No dia seguinte Jerônimo adoeceu e largou o trabalho na hora do almoço. Foi para casa, e prostrou-se. As mulheres ficaram em alvoroço e todas queriam ajudar. Quando Rita Baiana entrou em sua casa para vê-lo, ele teve uma melhora repentina. Piedade percebeu o perigo, não pela inteligência, mas pelo instinto animal de preservação, mas se conteve. Rita era pura sedução. Seduzia com o olhar, com a cor da pele e até com o ritmo do seu caminhar. Deu-lhe um ―suador‖ e ele passou a mão pela cintura dela. A mulata ameaçou contar tudo à mulher dele, mas nada fez.

O tempo passa e Jerônimo sofre uma transformação.

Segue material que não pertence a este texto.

/-- R64: a marker placed on every branch of an output that ends in the region, its credits already taken. -/
def State.placeMarker (s : State) (id : Nat) (t : TileId) (out scene : Nat) (tok : Token) : State :=
  (s.ownBranches id t out scene).foldl (fun s b =>
    match b.1.dest with
    | .input u i =>
      let e : BufTok := { tok := tok, valid := s.cycle + b.2, link := b.1, hops := b.2, credit := true, entered := true, bad := false }
      s.updTile u fun x => { x with inbuf := x.inbuf.set i (((x.inbuf[i]?).getD []) ++ [e]) }
    | _ => s) s

/-- A pending output placed: a marker where R241 lets it go, and any other token on every branch. -/
def State.placeOut (s : State) (id : Nat) (t : TileId) (p : PendingOut) : State :=
  if p.tok.ctl && p.tok.mark then
    let bs := s.ownBranches id t p.out p.scene
    let s := if p.paid then s else bs.foldl (fun s b => s.takeCredit id b.1) s
    s.placeMarker id t p.out p.scene p.tok
  else
    let s := if p.paid then s else s.takeAll id t p.out p.scene 1
    s.placeTok id t p.out p.scene p.tok

/-- R371: whether a pending output that is due may be placed now; one whose consumer's region is switched out waits. -/
def State.outReady (s : State) (id : Nat) (t : TileId) (p : PendingOut) : Bool :=
  if p.tok.ctl && p.tok.mark then p.paid || (s.ownBranches id t p.out p.scene).all fun b => s.canPlace id b.1
  else if p.paid then (s.branches id t p.out p.scene).all fun b => !b.1.isAway
  else s.ready id t p.out p.scene 1

/-- R61, R64, R316: whether a pending output may be placed now, but for the connections: it is due, the tile's clock ticks, its output
has placed nothing in this cycle, and it has its credits. -/
def State.outDue (s : State) (id : Nat) (t : TileId) (p : PendingOut) : Bool :=
  decide (p.due ≤ s.cycle) && s.ticks t && decide (((s.tile t).portNext[4 + p.out]?).getD 0 ≤ s.cycle) && s.outReady id t p

/-- The outgoing tokens of a tile placed in order: one that is not due, has no credit, or to which a connection gives no way, holds
those behind it on the same output. `asks` are the requests of R57 to which it may have to yield. -/
def flushOuts (id : Nat) (t : TileId) (asks : List Crossing) :
    List PendingOut → List Nat → List PendingOut → State → State × List PendingOut
  | [], _, kept, s => (s, kept)
  | p :: l, stuck, kept, s =>
    let cs := s.crossings id t p.out p.scene
    if !stuck.contains p.out && s.outDue id t p && s.wiresFree cs && !(cs.any (s.yields asks)) then
      let s := ((s.placeOut id t p).cross cs).updTile t fun x => { x with portNext := x.portNext.set (4 + p.out) (s.cycle + 1) }
      flushOuts id t asks l (p.out :: stuck) kept s
    else flushOuts id t asks l (p.out :: stuck) (kept ++ [p]) s

/-- Every outgoing token of a tile that may be placed in this cycle is placed, one an output. -/
def State.flushTile (s : State) (t : TileId) (asks : List Crossing) : State :=
  match s.ownerOf t with
  | none => s
  | some id =>
    let (s', kept) := flushOuts id t asks (s.tile t).outq [] [] s
    s'.updTile t fun x => { x with outq := kept }

/-- R57: the crossings that the first token of each output of a tile asks for in this cycle. -/
def State.asksOf (s : State) (t : TileId) : List Crossing :=
  match s.ownerOf t with
  | none => []
  | some id => (List.range 4).flatMap fun o =>
    match (s.tile t).outq.find? (·.out == o) with
    | some p => if s.outDue id t p then s.crossings id t o p.scene else []
    | none => []

/-- R379: an element of the region has fired, placed, consumed or passed something in this cycle. -/
def State.moved (s : State) (id : Nat) : State :=
  s.updAct id fun a => { a with progress := true }

/-- R61: the tokens of a tile that may be placed in this cycle are placed, which is progress of its region (R379). -/
def State.sendTile (s : State) (t : TileId) (asks : List Crossing) : State :=
  let before := (s.tile t).outq.length
  let s := s.flushTile t asks
  if (s.tile t).outq.length < before then
    match s.ownerOf t with
    | some id => s.moved id
    | none => s
  else s

/-! ## Tokens at inputs -/

/-- R374: a token that came from another region, at an entry whose replay store is full. [log 79 DEDUCED] -/
def State.entryFull (s : State) (t : TileId) (i : Nat) (b : BufTok) : Bool :=
  b.credit && decide (16 ≤ ((s.tile t).replay.filter (·.1 == i)).length) && match s.ownerOf t with
    | some id => !s.mine id b.link.src
    | none => false

/-- The token at the head of an input, once it is valid and has entered the region. -/
def State.head (s : State) (t : TileId) (i : Nat) : Option BufTok :=
  match ((s.tile t).inbuf[i]?).getD [] with
  | [] => none
  | b :: _ => if b.valid ≤ s.cycle && b.entered && !b.bad && !s.entryFull t i b then some b else none

/-- R58, R367: the head of an input consumed; its credit returns h cycles later. -/
def State.consume (s : State) (t : TileId) (i : Nat) : State :=
  match ((s.tile t).inbuf[i]?).getD [] with
  | [] => s
  | b :: rest =>
    let s := s.updTile t fun x =>
      { x with inbuf := x.inbuf.set i rest, touched := x.touched || !(b.tok.ctl && b.tok.mark) }
    if b.credit && s.linkSlots ((s.ownerOf b.link.src).getD 0) b.link ≠ 0 then s.returnCredit b.link (s.cycle + b.hops)
    else s

def isData (b : BufTok) : Bool := !b.tok.ctl
def isMarker (b : BufTok) : Bool := b.tok.ctl && b.tok.mark
def isClose (b : BufTok) : Bool := b.tok.ctl && !b.tok.mark && b.tok.kind == 2
def isScale (b : BufTok) : Bool := b.tok.ctl && !b.tok.mark && b.tok.kind == 1

/-- R55: tokens. -/
def dataTok (scene : Nat) (lv : BitVec 16) (l : Lanes) : Token :=
  { ctl := false, sc := BitVec.ofNat 2 scene, mark := false, kind := 0, arg := 0, lv := lv, lanes := maskLanes lv l }
def scaleTok (scene : Nat) (sigma : Byte) : Token :=
  { ctl := true, sc := BitVec.ofNat 2 scene, mark := false, kind := 1, arg := sigma, lv := 0, lanes := Lanes.zero }
def closeTok (scene : Nat) : Token :=
  { ctl := true, sc := BitVec.ofNat 2 scene, mark := false, kind := 2, arg := 0, lv := 0, lanes := Lanes.zero }
/-- R55: a marker: kind 1 curtain, 2 mark, 3 scene-end curtain. -/
def markerTok (kind scene : Nat) (num : Byte) : Token :=
  { ctl := true, sc := BitVec.ofNat 2 scene, mark := true, kind := BitVec.ofNat 4 kind, arg := num, lv := 0,
    lanes := Lanes.zero }

/-- R241, R257, R258: whether a tile holds a token of a scene, in a buffer or on its way out; a token that has not entered the region has
no scene of it. -/
def Tile.hasScene (x : Tile) (scene : Nat) : Bool :=
  (x.inbuf.any fun l => l.any fun b => b.entered && b.tok.sc.toNat == scene) || x.outq.any fun p => p.scene == scene

/-- R257: whether a tile of an act's region holds a scene. -/
def State.holdsScene (s : State) (a : Act) (t : TileId) (scene : Nat) : Bool :=
  a.region.cur == scene || (a.ends.any fun e => e.scene == scene && (e.elems.any (·.1 == t) || e.sinks.any (·.1 == t))) || (s.tile t).hasScene scene

/-- R60: the scene under which an element may fire on its heads: every named input shows a data token of that
scene, and the tile holds it. -/
def State.firingScene (s : State) (a : Act) (t : TileId) (e : Element) : Option Nat :=
  (List.range 4).find? fun sc =>
    match s.cfg t sc with
    | none => false
    | some c =>
      c.has e && s.holdsScene a t sc && c.inputsOf e != [] &&
      (c.inputsOf e).all fun i => match s.head t i with
        | some b => isData b && b.tok.sc.toNat == sc
        | none => false

/-! ## Regions: sources and sinks (R241, R242) -/

/-- The elements of a region in a scene. -/
def State.elements (s : State) (id scene : Nat) : List (TileId × Element) :=
  (s.ownTiles id).flatMap fun t =>
    match s.cfg t scene with
    | none => []
    | some c => ([.pipe, .node, .agen] : List Element).filterMap fun e => if c.has e then some (t, e) else none

/-- R242: the sinks of a scene: the write side of an address generator, and every element with no named
destination in the region. -/
def State.sinks (s : State) (id scene : Nat) : List (TileId × Element) :=
  (s.elements id scene).filter fun p =>
    match s.cfg p.1 scene with
    | none => false
    | some c =>
      c.inputsOf p.2 != [] &&
      (p.2 == .agen || (c.outputsOf p.2).all fun o => (s.ownBranches id p.1 o scene).isEmpty)

/-- R241: the sources with a circuit of their own: address generators, and elements with no named input. -/
def State.sources (s : State) (id scene : Nat) : List (TileId × Element) :=
  (s.elements id scene).filter fun p =>
    match s.cfg p.1 scene with
    | none => false
    | some c => p.2 == .agen || c.inputsOf p.2 == []

/-- The branches of the circuits that begin in the region of an act. -/
def State.actLinks (s : State) (id : Nat) : List Link :=
  (s.ownTiles id).flatMap fun u => (List.range 4).flatMap fun sc =>
    match s.cfg u sc with
    | none => []
    | some c => ((List.range 4).filter fun o => c.enabled (4 + o)).flatMap fun o => (s.branches id u o sc).map (·.1)

/-- R241: whether the circuit of another act ends at input `i` of a tile: one that stands, one that is switched out, or one that has
ended and whose circuit the input still has. -/
def State.feeds (s : State) (id : Nat) (t : TileId) (i : Nat) : Bool :=
  (s.fab.fed.any fun f => f.1 != some id && f.2 == (t, i)) || (s.fab.channels.any fun c => c.act != id && c.link.dest == .input t i) ||
  s.acts.any fun p => p.1 != id && p.2.life != .free && (s.actLinks p.1).any fun l => l.dest == .input t i

/-- R241: the inputs of other regions at which the circuits of act `id` end stay fed while it does not stand on its tiles: `who` is the
act, or none when it has ended. [log 53 DEDUCED] -/
def State.keepFed (s : State) (id : Nat) (who : Option Nat) : State :=
  let ends := (s.actLinks id).filterMap fun l => match l.dest with
    | .input u i => if s.mine id u then none else some (who, u, i)
    | _ => none
  let old := s.fab.fed.map fun f => if f.1 = some id then (who, f.2) else f
  { s with fab := { s.fab with fed := old ++ (ends.filter fun f => !old.contains f).eraseDups } }

/-- R241: act `id` ends: the circuits that it had into other regions have still fed their inputs, and its own inputs are no entries. -/
def State.leaveFed (s : State) (id : Nat) : State :=
  let s := s.keepFed id none
  { s with fab := { s.fab with fed := s.fab.fed.filter fun f => !(s.mine id f.2.1) } }

/-- R241: act `id` stands on its tiles again. -/
def State.dropFed (s : State) (id : Nat) : State := { s with fab := { s.fab with fed := s.fab.fed.filter (·.1 != some id) } }

/-- R241: the region entries of a region: inputs whose circuit begins in another region. -/
def State.entries (s : State) (id : Nat) : List (TileId × Nat) :=
  (s.ownTiles id).flatMap fun t => (List.range 4).filterMap fun i => if s.feeds id t i then some (t, i) else none

/-- R241: a token that has become valid at a region entry takes a scene. -/
def BufTok.enter (b : BufTok) (scene : Nat) : BufTok :=
  if b.entered then b else { b with entered := true, tok := { b.tok with sc := BitVec.ofNat 2 scene } }

/-- R241: the tokens that have become valid at the entries of a region take a scene. -/
def State.enterValid (s : State) (id scene : Nat) : State :=
  (s.entries id).foldl (fun s p => s.updTile p.1 fun x =>
    { x with inbuf := x.inbuf.set p.2 (((x.inbuf[p.2]?).getD []).map fun b =>
        if b.valid ≤ s.cycle then b.enter scene else b) }) s

/-- R263: the order of the markers that fall due at one source in one cycle. -/
def markerRank (kind : Nat) : Nat :=
  match kind with
  | 3 => 0
  | 1 => 1
  | _ => 2

/-- R263: a marker that a marker of `kind` goes ahead of, where both fall due in one cycle. -/
def Token.after (k : Token) (kind : Nat) : Bool := k.ctl && k.mark && decide (markerRank kind < markerRank k.kind.toNat)

/-- R263: a marker of `kind` joins the outgoing tokens of a tile, ahead of those of its cycle and output that come after it. -/
def queueMarker (kind : Nat) (p : PendingOut) : List PendingOut → List PendingOut
  | [] => [p]
  | q :: l => if q.out = p.out && !q.paid && q.due = p.due && q.tok.after kind then p :: q :: l else q :: queueMarker kind p l

/-- R262, R263: a marker stands at a region entry behind the tokens that are valid there, ahead of those of its cycle that come after it. -/
def standMarker (kind cycle scene : Nat) (e : BufTok) : List BufTok → List BufTok
  | [] => [e]
  | b :: l =>
    if decide (cycle < b.valid) || (b.valid = cycle && !b.credit && b.link.dest = .off && b.tok.after kind) then e :: b :: l
    else b.enter scene :: standMarker kind cycle scene e l

/-- R137, R262, R263: a marker at every source of a region, tagged with a scene, placed in this cycle where its destination has a credit,
and behind the tokens that the source has produced before it. At a region entry it stands behind the tokens there and needs no slot. [log 135 DEDUCED] -/
def State.insertMarker (s : State) (id kind scene : Nat) (num : Byte) : State :=
  let tok := markerTok kind scene num
  -- R257: the next curtain is the one that a SCENE.RUN's old scene waits for.
  let els := s.elements id scene
  let sk := s.sinks id scene
  let s := if kind = 2 then s else s.updAct id fun a =>
    { a with ends := a.ends.map fun w => if w.num.isNone then { w with num := some num, tag := scene, elems := els, sinks := sk } else w }
  let s := (s.sources id scene).foldl (fun s p =>
    let outs := match s.cfg p.1 scene with
      | some c => c.outputsOf p.2
      | none => []
    outs.foldl (fun s o => if (s.ownBranches id p.1 o scene).isEmpty then s
      else s.updTile p.1 fun x =>
        { x with outq := queueMarker kind { due := s.cycle, out := o, scene := scene, tok := tok, paid := false } x.outq }) s) s
  (s.entries id).foldl (fun s p =>
    let e : BufTok := { tok := tok, valid := s.cycle, link := { src := p.1, out := 0, scene := scene, dest := .off }, hops := 1,
                        credit := false, entered := true, bad := false }
    s.updTile p.1 fun x => { x with inbuf := x.inbuf.set p.2 (standMarker kind s.cycle scene e ((x.inbuf[p.2]?).getD [])) }) s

Não é mais o mesmo homem, não olha mais para a esposa da mesma maneira. Comporta-se como se a serpente da Rita tivesse picado nele a sua peçonha e esta tivesse tomado conta do seu corpo rijo, do seu espírito vigoroso, e amolecido tudo, dilatado tudo.

― Uma transformação lenta e profunda, operava-se nele, dia a dia, hora a hora, reviscerando-lhe o corpo e alando-lhe os sentidos, num trabalho misterioso e surdo de crisálida. A sua energia afrouxava lentamente: fazia-se contemplativo e amoroso. A vida americana e a natureza do Brasil patenteavam-lhe agora aspectos imprevistos e sedutores que o comoviam; esquecia-se dos seus primitivos sonhos de ambição, para idealizar felicidades novas, picantes e violentas; tornava-se liberal, imprevidente e franco, mais amigo de gastar do que de guardar; adquiria desejos, tomava gosto aos prazeres, e volvia-se preguiçoso, resignando-se, vencido, às imposições do sol e do calor, muralha de fogo com que o espírito eternamente revoltado do último tamoio entrincheirou a pátria contra os conquistadores aventureiros. E assim, de pouco a pouco, se foram reformando os seus hábitos de aldeão português: e Jerônimo abrasileirou-se; já apareciam por lá alguns companheiros de estalagem, para dar dois dedos de palestra nas horas de descanso, e aos domingos reunia-se gente para o jantar. A revolução final foi completa: a aguardente de cana substituiu o vinho; a farinha de mandioca sucedeu á broa; a carne-seca e o feijão-preto ao bacalhau com batatas e e cebolas cozidas; a pimenta- malagueta e a pimenta-de-cheiro invadiram vitoriosamente a sua mesa; o caldo verde, a acorda e o caldo de queca, pelo vatapá e pelo caruru; a couve à mineira destronou a couve à portuguesa; o pirão de fubá ao pão de rala, e, desde que o café encheu a casa com o seu aroma quente, Jerônimo principiou a achar graça no cheiro do fumo e não tardou a fumar também com os amigos‖ . (AZEVEDO, 1993, p. 96)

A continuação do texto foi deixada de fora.